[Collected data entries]
+++
@[simp] theorem State.setTbl_ra (s : State) (pg t i v : Nat) : (s.setTbl pg t i v).ra = s.ra := rfl
@[simp] theorem State.setTbl_part (s : State) (pg t i v : Nat) : (s.setTbl pg t i v).part = s.part := rfl
@[simp] theorem State.setTbl_regs (s : State) (pg t i v : Nat) : (s.setTbl pg t i v).regs = s.regs := rfl
@[simp] theorem State.setTbl_shadows (s : State) (pg t i v : Nat) : (s.setTbl pg t i v).shadows = s.shadows := rfl
@[simp] theorem State.setTbl_prevSt (s : State) (pg t i v : Nat) : (s.setTbl pg t i v).prevSt = s.prevSt := rfl
@[simp] theorem State.setTbl_tblPending (s : State) (pg t i v : Nat) : (s.setTbl pg t i v).tblPending = s.tblPending := rfl
@[simp] theorem State.setTbl_hiLatch (s : State) (pg t i v : Nat) : (s.setTbl pg t i v).hiLatch = s.hiLatch := rfl
@[simp] theorem State.setTbl_loHeld (s : State) (pg t i v : Nat) : (s.setTbl pg t i v).loHeld = s.loHeld := rfl
@[simp] theorem State.setTbl_marks (s : State) (pg t i v : Nat) : (s.setTbl pg t i v).marks = s.marks := rfl
@[simp] theorem State.setTbl_rsp (s : State) (pg t i v : Nat) : (s.setTbl pg t i v).rsp = s.rsp := rfl
@[simp] theorem State.setTbl_out (s : State) (pg t i v : Nat) : (s.setTbl pg t i v).out = s.out := rfl
@[simp] theorem State.setTbl_free (s : State) (pg t i v : Nat) : (s.setTbl pg t i v).free = s.free := rfl
@[simp] theorem State.setTbl_tk (s : State) (pg t i v : Nat) : (s.setTbl pg t i v).tk = s.tk := rfl
@[simp] theorem State.setTbl_cm (s : State) (pg t i v : Nat) : (s.setTbl pg t i v).cm = s.cm := rfl
@[simp] theorem State.setTbl_d2 (s : State) (pg t i v : Nat) : (s.setTbl pg t i v).d2 = s.d2 := rfl
@[simp] theorem State.setTbl_pcie0 (s : State) (pg t i v : Nat) : (s.setTbl pg t i v).pcie0 = s.pcie0 := rfl
@[simp] theorem State.setTbl_pcie1 (s : State) (pg t i v : Nat) : (s.setTbl pg t i v).pcie1 = s.pcie1 := rfl
@[simp] theorem State.setTbl_lg (s : State) (pg t i v : Nat) : (s.setTbl pg t i v).lg = s.lg := rfl
@[simp] theorem State.setTbl_ptp (s : State) (pg t i v : Nat) : (s.setTbl pg t i v).ptp = s.ptp := rfl
@[simp] theorem State.setTbl_irqHeld (s : State) (pg t i v : Nat) : (s.setTbl pg t i v).irqHeld = s.irqHeld := rfl
@[simp] theorem State.setTbl_ringDue (s : State) (pg t i v : Nat) : (s.setTbl pg t i v).ringDue = s.ringDue := rfl
@[simp] theorem State.setTbl_ports (s : State) (pg t i v : Nat) : (s.setTbl pg t i v).ports = s.ports := rfl
@[simp] theorem State.setTbl_macQ (s : State) (pg t i v : Nat) : (s.setTbl pg t i v).macQ = s.macQ := rfl
@[simp] theorem State.setTbl_flexe (s : State) (pg t i v : Nat) : (s.setTbl pg t i v).flexe = s.flexe := rfl
@[simp] theorem State.setTbl_slices (s : State) (pg t i v : Nat) : (s.setTbl pg t i v).slices = s.slices := rfl
@[simp] theorem State.setTbl_moveIn (s : State) (pg t i v : Nat) : (s.setTbl pg t i v).moveIn = s.moveIn := rfl
@[simp] theorem State.setTbl_moveEg (s : State) (pg t i v : Nat) : (s.setTbl pg t i v).moveEg = s.moveEg := rfl
@[simp] theorem State.setTbl_evacIn (s : State) (pg t i v : Nat) : (s.setTbl pg t i v).evacIn = s.evacIn := rfl
@[simp] theorem State.setTbl_evacEg (s : State) (pg t i v : Nat) : (s.setTbl pg t i v).evacEg = s.evacEg := rfl
@[simp] theorem State.setTbl_admQ (s : State) (pg t i v : Nat) : (s.setTbl pg t i v).admQ = s.admQ := rfl
@[simp] theorem State.setTbl_macTx (s : State) (pg t i v : Nat) : (s.setTbl pg t i v).macTx = s.macTx := rfl
@[simp] theorem State.setTbl_classLog (s : State) (pg t i v : Nat) : (s.setTbl pg t i v).classLog = s.classLog := rfl
@[simp] theorem State.setTbl_classWalk (s : State) (pg t i v : Nat) : (s.setTbl pg t i v).classWalk = s.classWalk := rfl
@[simp] theorem State.setTbl_terrLog (s : State) (pg t i v : Nat) : (s.setTbl pg t i v).terrLog = s.terrLog := rfl
@[simp] theorem State.setTbl_terrWalk (s : State) (pg t i v : Nat) : (s.setTbl pg t i v).terrWalk = s.terrWalk := rfl
@[simp] theorem State.setTbl_liveClr (s : State) (pg t i v : Nat) : (s.setTbl pg t i v).liveClr = s.liveClr := rfl
@[simp] theorem State.setTbl_ln (s : State) (pg t i v : Nat) : (s.setTbl pg t i v).ln = s.ln := rfl
@[simp] theorem State.setTbl_apCtx (s : State) (pg t i v : Nat) : (s.setTbl pg t i v).apCtx = s.apCtx := rfl
@[simp] theorem State.setTbl_apThr (s : State) (pg t i v : Nat) : (s.setTbl pg t i v).apThr = s.apThr := rfl
@[simp] theorem State.setTbl_apSup (s : State) (pg t i v : Nat) : (s.setTbl pg t i v).apSup = s.apSup := rfl
@[simp] theorem State.setTbl_locks (s : State) (pg t i v : Nat) : (s.setTbl pg t i v).locks = s.locks := rfl
@[simp] theorem State.setTbl_chans (s : State) (pg t i v : Nat) : (s.setTbl pg t i v).chans = s.chans := rfl
@[simp] theorem State.setTbl_apProt (s : State) (pg t i v : Nat) : (s.setTbl pg t i v).apProt = s.apProt := rfl
@[simp] theorem State.setTbl_voqs (s : State) (pg t i v : Nat) : (s.setTbl pg t i v).voqs = s.voqs := rfl
@[simp] theorem State.setTbl_pols (s : State) (pg t i v : Nat) : (s.setTbl pg t i v).pols = s.pols := rfl
@[simp] theorem State.setTbl_bf (s : State) (pg t i v : Nat) : (s.setTbl pg t i v).bf = s.bf := rfl
@[simp] theorem State.setTbl_eg (s : State) (pg t i v : Nat) : (s.setTbl pg t i v).eg = s.eg := rfl
@[simp] theorem State.setTbl_fab (s : State) (pg t i v : Nat) : (s.setTbl pg t i v).fab = s.fab := rfl
@[simp] theorem State.setTbl_hb (s : State) (pg t i v : Nat) : (s.setTbl pg t i v).hb = s.hb := rfl
@[simp] theorem State.setTbl_hbm (s : State) (pg t i v : Nat) : (s.setTbl pg t i v).hbm = s.hbm := rfl
@[simp] theorem State.setTbl_te (s : State) (pg t i v : Nat) : (s.setTbl pg t i v).te = s.te := rfl
@[simp] theorem State.setTbl_sv (s : State) (pg t i v : Nat) : (s.setTbl pg t i v).sv = s.sv := rfl
@[simp] theorem State.setTbl_up (s : State) (pg t i v : Nat) : (s.setTbl pg t i v).up = s.up := rfl
@[simp] theorem State.setTbl_rings (s : State) (pg t i v : Nat) : (s.setTbl pg t i v).rings = s.rings := rfl
@[simp] theorem State.setTbl_pw (s : State) (pg t i v : Nat) : (s.setTbl pg t i v).pw = s.pw := rfl
@[simp] theorem State.setTbl_tblRun (s : State) (pg t i v : Nat) : (s.setTbl pg t i v).tblRun = s.tblRun := rfl
@[simp] theorem State.setTbl_refill (s : State) (pg t i v : Nat) : (s.setTbl pg t i v).refill = s.refill := rfl
@[simp] theorem State.setTbl_softWait (s : State) (pg t i v : Nat) : (s.setTbl pg t i v).softWait = s.softWait := rfl
@[simp] theorem State.setTbl_pending (s : State) (pg t i v : Nat) : (s.setTbl pg t i v).pending = s.pending := rfl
+++
Work item: In the records above, find the line with "s.ptp := rfl"; write out exactly that line and each one after it, stopping after the line with "s.irqHeld := rfl".

Reply:
@[simp] theorem State.setTbl_ptp (s : State) (pg t i v : Nat) : (s.setTbl pg t i v).ptp = s.ptp := rfl
@[simp] theorem State.setTbl_irqHeld (s : State) (pg t i v : Nat) : (s.setTbl pg t i v).irqHeld = s.irqHeld := rfl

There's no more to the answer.